Furthermore, I knew that I had to obtain at least a master’s in mathematics before I could

understand physics. So, after obtaining a bachelor’s degree in mathematics in 1994, I

proceeded to enter graduate school in mathematics the following fall.

The first two years of graduate school seemed to go by rather quickly, and I received

a master’s degree in the spring of 1996. During the second year, I was influenced the

most by Dr. Dinculeanu in his two-semester course on measure and integration theory.

Dr. Dinculeanu taught me how to write a mathematical proof. His style and teaching

mannerisms have left lasting impressions in me and guided me toward my ultimate

decision to work in the area of probability theory and stochastic processes.
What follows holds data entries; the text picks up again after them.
-- ==== Sys2Proof/Machine/Control.lean ====
section
/-! DEFINITION. The operations of any unit: NOP, END, LOOP, FENCE, WAITANG, EVENT and LIST_FAULT (R161, R162,
R177 to R187), and the model step's start (R178). -/

namespace Sys2Proof.Machine

open Sys2Proof.Config

/-! ### Jobs -/

/-- The images placed, with their indices. -/
def State.jobs (s : State) : List Nat := (s.fw.images.filter fun x => x.2.placed.isSome).map (·.1)

/-- The jobs placed on a cluster. -/
def State.jobsOn (s : State) (cl : Nat) : List Nat := s.jobs.filter fun i => (s.clustersOf i).contains cl

/-- A unit of job i still works on a cluster: its list runs and has not drained at a fence. -/
def State.worksOn (s : State) (cl i : Nat) : Bool :=
  (s.unitsOf i).any fun u => unitCluster u = some cl && (s.prog u i).phase = .running && (s.prog u i).drained.isNone

/-- A running step works on a cluster: no permit is granted there now (R82; DESIGN CHOICE for a job that runs no step, log
entry 75). -/
def State.working (s : State) (cl : Nat) : Bool := (s.jobsOn cl).any fun i => (s.image i).running && s.worksOn cl i

/-- A cluster holds a placed job and is not drained at a fence: a job of it runs no step, or a unit of one still works
there; its permit is withdrawn at its next fence (R82, R439). -/
def State.undrained (s : State) (cl : Nat) : Bool := (s.jobsOn cl).any fun i => !(s.image i).running || s.worksOn cl i

/-! ### Power profiles (R438, R439) -/

/-- Clusters that a profile leaves not parked (R438). -/
def profileClusters (p : BitVec 2) : Nat := [832, 624, 416, 208].getD p.toNat 832

/-- The clusters that placed jobs use. -/
def State.usedClusters (s : State) : List Nat := (s.jobs.flatMap s.clustersOf).eraseDups

/-- Clusters that are neither parked nor retired. -/
def State.unparked (s : State) : List Nat := (List.range 832).filter fun c => !(s.cluster c).parked && !(s.cluster c).retired

/-- Once no permit awaits a fence, unused clusters are parked from the highest number down, or parked ones return from
the lowest up, until the profile's count is reached (R438, R439). -/
def State.settleProfile (s : State) : State :=
  if s.clusters.any fun x => x.2.permitGoing then s
  else
    let limit := profileClusters s.aon.profile
    let up := s.unparked
    if limit < up.length then
      let idle := up.reverse.filter fun c => !s.usedClusters.contains c
      s.each (idle.take (up.length - limit)) fun s c => s.modCluster c fun k => { k with parked := true }
    else
      let back := (List.range 832).filter fun c =>
        (s.cluster c).parked && !(s.cluster c).parkedHeat && !(s.cluster c).retired
      s.each (back.take (limit - up.length)) fun s c => s.modCluster c fun k => { k with parked := false }

/-- The stream numbers under which packets land for the RECV operations of a placed job (R208, R394). -/
def State.remotesOf (s : State) (img : Nat) : List Nat :=
  ((s.unitsOf img).flatMap fun u =>
    match u with
    | .port _ => ((s.prog u img).list.filter fun o => opcode o = opRecv).map fun o => field o 36 12
    | _ => []).eraseDups

/-- The pools of a placed job, ascending. -/
def State.poolsOf (s : State) (img : Nat) : List Nat :=
  (s.pools.filter fun p => p.2.img = some img).map (·.1)

/-! ### The model step (R178) -/

/-- An edge at the start of a model step: C credits, less the tokens that stayed in its queue (R151, R184); the images
that stayed on a chain edge took none (R230). -/
def Consumer.start (chain : Bool) (c : Consumer) : Consumer :=
  { c with credits := c.c - (c.queue.filter fun e => !chain || tokType e.tok = tyFence).length, owed := 0, owedSince := 0 }

/-- A stream at the start of a model step (R142, R151). -/
def Stream.start (m : Stream) : Stream :=
  { m with consumers := m.consumers.map (Consumer.start m.chain), seq := [], tiles := [], hq := 2, stalled := false
           wait := none, guard := none, guardStalled := false, peerLost := false }

/-- A list at the start of a model step (R177, R182, R192). -/
def Prog.start (p : Prog) : Prog :=
  { p with pos := 0, ctr := [none, none, none, none], phase := .running, busyUntil := 0, ang := none
           angAt := 0, drained := none, armed := [], orderSent := none, rowMask := 0xFF, raw := false, left := [], held := none }

/-- A start that finds the model step running is dropped, counted and reported (R178). -/
def State.dropStart (s : State) (img : Nat) : State :=
  let s := s.modImage img fun r => { r with overrun := r.overrun + 1 }
  s.raise 0x8005 (layBytes 8 [(0, toLe 1 img), (4, toLe 4 (s.image img).overrun.toNat)])

/-- A unit of a placed job lies in a quarter in reset. -/
def State.jobInReset (s : State) (img : Nat) : Bool := (s.unitsOf img).any s.unitInReset

/-- One start of an image: the model step starts when the job is placed and none runs; otherwise the start is
dropped (R178). A start of an image that is not placed, whose placement still waits or which has units in reset does
nothing (R431, R457). -/
def State.startStep (s : State) (img : Nat) : State :=
  let r := s.image img
  if r.placed.isNone || r.waiting || s.jobInReset img then s
  else if r.running then s.dropStart img
  else
    let s := s.modImage img fun r =>
      { r with running := true, starts := r.starts + 1, startedAt := s.now, abort := none }
    let s := s.each (s.streamsOf img) fun s i => s.modStream i Stream.start
    s.each (s.unitsOf img) fun s u => s.modProg u img Prog.start

/-- Every unit of the image has reached END. -/
def State.allEnded (s : State) (img : Nat) : Bool :=
  (s.unitsOf img).all fun u => (s.prog u img).phase = .ended

/-- The model step ends once every unit has reached END (R178, R184): the counts of STEP_STATUS move on, and an abort
that was due has no step left to end (R171). -/
def State.closeStep (s : State) (img : Nat) : State :=
  if (s.image img).running && s.allEnded img then
    let s := s.modImage img fun r =>
      { r with running := false, completed := r.completed + 1, abort := none
               lastUs := BitVec.ofNat 32 ((s.now - r.startedAt) / us) }
    let s := s.each (s.streamsOf img) fun s i => s.modStream i fun m => { (m.endWait s.now).endGuard s.now with hq := 0 }
    s.each (s.clustersOf img) fun s c => s.modCluster c fun k => { k with idleSince := s.now }
  else s

/-! ### NOP, END, LOOP, WAITANG, EVENT -/

/-- NOP completes at once. -/
def effectNop (u : UnitId) (img : Nat) (s : State) : State :=
  s.onOp u img opNop fun s _ => s.finish u img s.now
/-- NOP (R181). -/
def execNop (t : Nat) (u : UnitId) (img : Nat) (s : State) : Out := act (unitOk u) t s (effectNop u img)

/-- END: the unit idles until the next model step (R184). -/
def effectEnd (u : UnitId) (img : Nat) (s : State) : State :=
  s.onOp u img opEnd fun s _ =>
    let n := s.nextTurn u img
    (s.modProg u img fun p => { p with phase := .ended, fired := n }).closeStep img
/-- END (R181, R184). -/
def execEnd (t : Nat) (u : UnitId) (img : Nat) (s : State) : Out := act (unitOk u) t s (effectEnd u img)

/-- The list after LOOP with TARGET, REPEATS, LEVEL: an idle counter loads REPEATS; above 0 it counts down and
branches; at 0 it becomes idle and the list goes on (R182). -/
def Prog.loop (target repeats level : Nat) (p : Prog) : Prog :=
  match (p.ctr.getD level none).getD repeats with
  | 0 => { p with pos := p.pos + 1, ctr := p.ctr.set level none }
  | n + 1 => { p with pos := target, ctr := p.ctr.set level (some n) }

/-- LOOP at the unit's entry. -/
def effectLoop (u : UnitId) (img : Nat) (s : State) : State :=
  s.onOp u img opLoop fun s o =>
    let n := s.nextTurn u img
    s.modProg u img fun p => { p.loop (field o 8 8) (field o 16 16) (field o 32 2) with fired := n }
/-- LOOP (R182). -/
def execLoop (t : Nat) (u : UnitId) (img : Nat) (s : State) : Out := act (unitOk u) t s (effectLoop u img)

/-- WAITANG waits for crossings of ANGLE, SKIP of them let pass; only updates of a later fabric cycle count (R185). -/
def effectWaitang (u : UnitId) (img : Nat) (s : State) : State :=
  s.onOp u img opWaitang fun s o =>
    let n := s.nextTurn u img
    s.modProg u img fun p =>
      { p with ang := some (BitVec.ofNat 32 (field o 8 32), field o 40 8), angAt := s.now, fired := n }
/-- WAITANG (R185, R186). -/
def execWaitang (t : Nat) (u : UnitId) (img : Nat) (s : State) : Out := act (unitOk u) t s (effectWaitang u img)

/-- EVENT raises USER_EVENT with CODE, STREAM, the unit and the start count, and waits for nothing (R187). -/
def effectEvent (u : UnitId) (img : Nat) (s : State) : State :=
  s.onOp u img opEvent fun s o =>
    (s.raise 0x8100 (layBytes 12 [(0, toLe 2 (field o 8 16)), (2, toLe 2 (field o 24 12)), (4, toLe 4 (s.unitOf u)),
      (8, toLe 4 (s.image img).starts.toNat)])).finish u img s.now
/-- EVENT (R187). -/
def execEvent (t : Nat) (u : UnitId) (img : Nat) (s : State) : Out := act (unitOk u) t s (effectEvent u img)

/-! ### LIST_FAULT -/

/-- Entries of a unit's store (R175). -/
def storeSize : UnitId → Nat
  | .feeder .. => 128
  | .core .. => 128
  | .vu .. => 256
  | _ => 64

/-- Entries of the space that holds a list: a store of its own, or its part of a shared store, where the lists stand in
ascending image index with the free entries behind the last (R177, R459; DESIGN CHOICE, log entry 61). -/
def State.listSpace (s : State) (u : UnitId) (img : Nat) : Nat :=
  if unitAlone u then storeSize u
  else if (s.listsOf u).any fun x => img < x.1 then (s.prog u img).list.length
  else storeSize u - (((s.listsOf u).filter fun x => x.1 ≠ img).map (·.2.list.length)).foldl (· + ·) 0

/-- An abort of the model step becomes due: the first cause stands (R171, R387). -/
def State.markAbort (s : State) (img cause stream : Nat) : State :=
  s.modImage img fun r => { r with abort := some (r.abort.getD (cause, stream)) }

/-- A unit at an operation that is not listed or belongs to another kind of unit, or past its list's space, fires
nothing further, raises LIST_FAULT and has the step aborted (R177, R179, R209). -/
def effectListFault (u : UnitId) (img : Nat) (s : State) : State :=
  let p := s.prog u img
  if s.mayRun u img && !opListed u p.op then
    let n := s.listSpace u img
    let s := s.modProg u img fun p => { p with phase := .faulted }
    let s := s.raise 0x8004 (layBytes 5 [(0, toLe 4 (s.unitOf u)), (4, toLe 1 (min p.pos (n - 1)))])
    s.markAbort img 2 0xFFFF
  else s
/-- LIST_FAULT (R177, R179). -/
def execListFault (t : Nat) (u : UnitId) (img : Nat) (s : State) : Out := act (unitOk u) t s (effectListFault u img)

/-! ### FENCE (R161, R162, R165) -/

/-- A fence sent by unit u on the group's edges of stream o (R155, R161). -/
def State.sendFence (s : State) (u : UnitId) (grp : List UnitId) (o : Nat) : State :=
  let m := s.stream o
  let s := s.modStream o fun _ => m.spend (m.fencePays u grp)
  s.sendOn u o (mkTok tyFence o 0xFFFF (m.seqOf u) {}) s.now fun c => grp.contains c.unit

/-- Unit u takes its part in the fence of group g: it waits until its work of the layer is done, every group
input shows a fence and it holds a credit for each fence it sends; then it takes those fences, forwards one on
each group output and reports itself drained (R161, R162, R183). -/
def effectFence (u : UnitId) (img : Nat) (s : State) : State :=
  s.onOp u img opFence fun s o =>
    let g := field o 8 12
    if (s.prog u img).drained = some g then s
    else
      let grp := s.groupOf img g
      let ins := s.groupInputs img grp u
      let outs := s.fenceOutputs img grp u
      if !s.layerDone u img then s
      else if !(ins.all fun i => s.fenceAt i u) then s.markAll outs .input
      else if !(outs.all fun o => (s.stream o).hasCredit ((s.stream o).fencePays u grp)) then
        s.markAll outs .credit (s.owing outs fun o => (s.stream o).fencePays u grp)
      else
        let s := s.each ins fun s i => s.takeHead u i
        let s := s.each outs fun s o => s.sendFence u grp o
        let s := s.each outs fun s o => s.modStream o fun m => { m.endWait s.now with hq := 6 }
        let n := s.nextTurn u img
        s.modProg u img fun p => { p with drained := some g, fired := n }
/-- FENCE (R161, R162, R183). -/
def execFence (t : Nat) (u : UnitId) (img : Nat) (s : State) : Out := act (unitOk u) t s (effectFence u img)

end Sys2Proof.Machine
end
In the spring of my third year of graduate school, I became somewhat disillusioned

with the poor job outlook for a mathematical physicist, and took a class called The

Mathematics of Financial Derivatives with my current advisor Dr. Glover. As I was

maturing mathematically, I realized that mathematics is more than the language of

physics. Mathematics is the language of order and structure itself. All structural

concepts begin as vague, creative thoughts which can only be tested when measured, and

can only be measured when expressed in the proper mathematical framework. Therefore,

I decided that I could write a dissertation in mathematical finance as well as gain an

understanding of the probabilistic nature of the universe. Of course, the prospect of a

starting six-figure salary on Wall Street had nothing to do with this decision at all.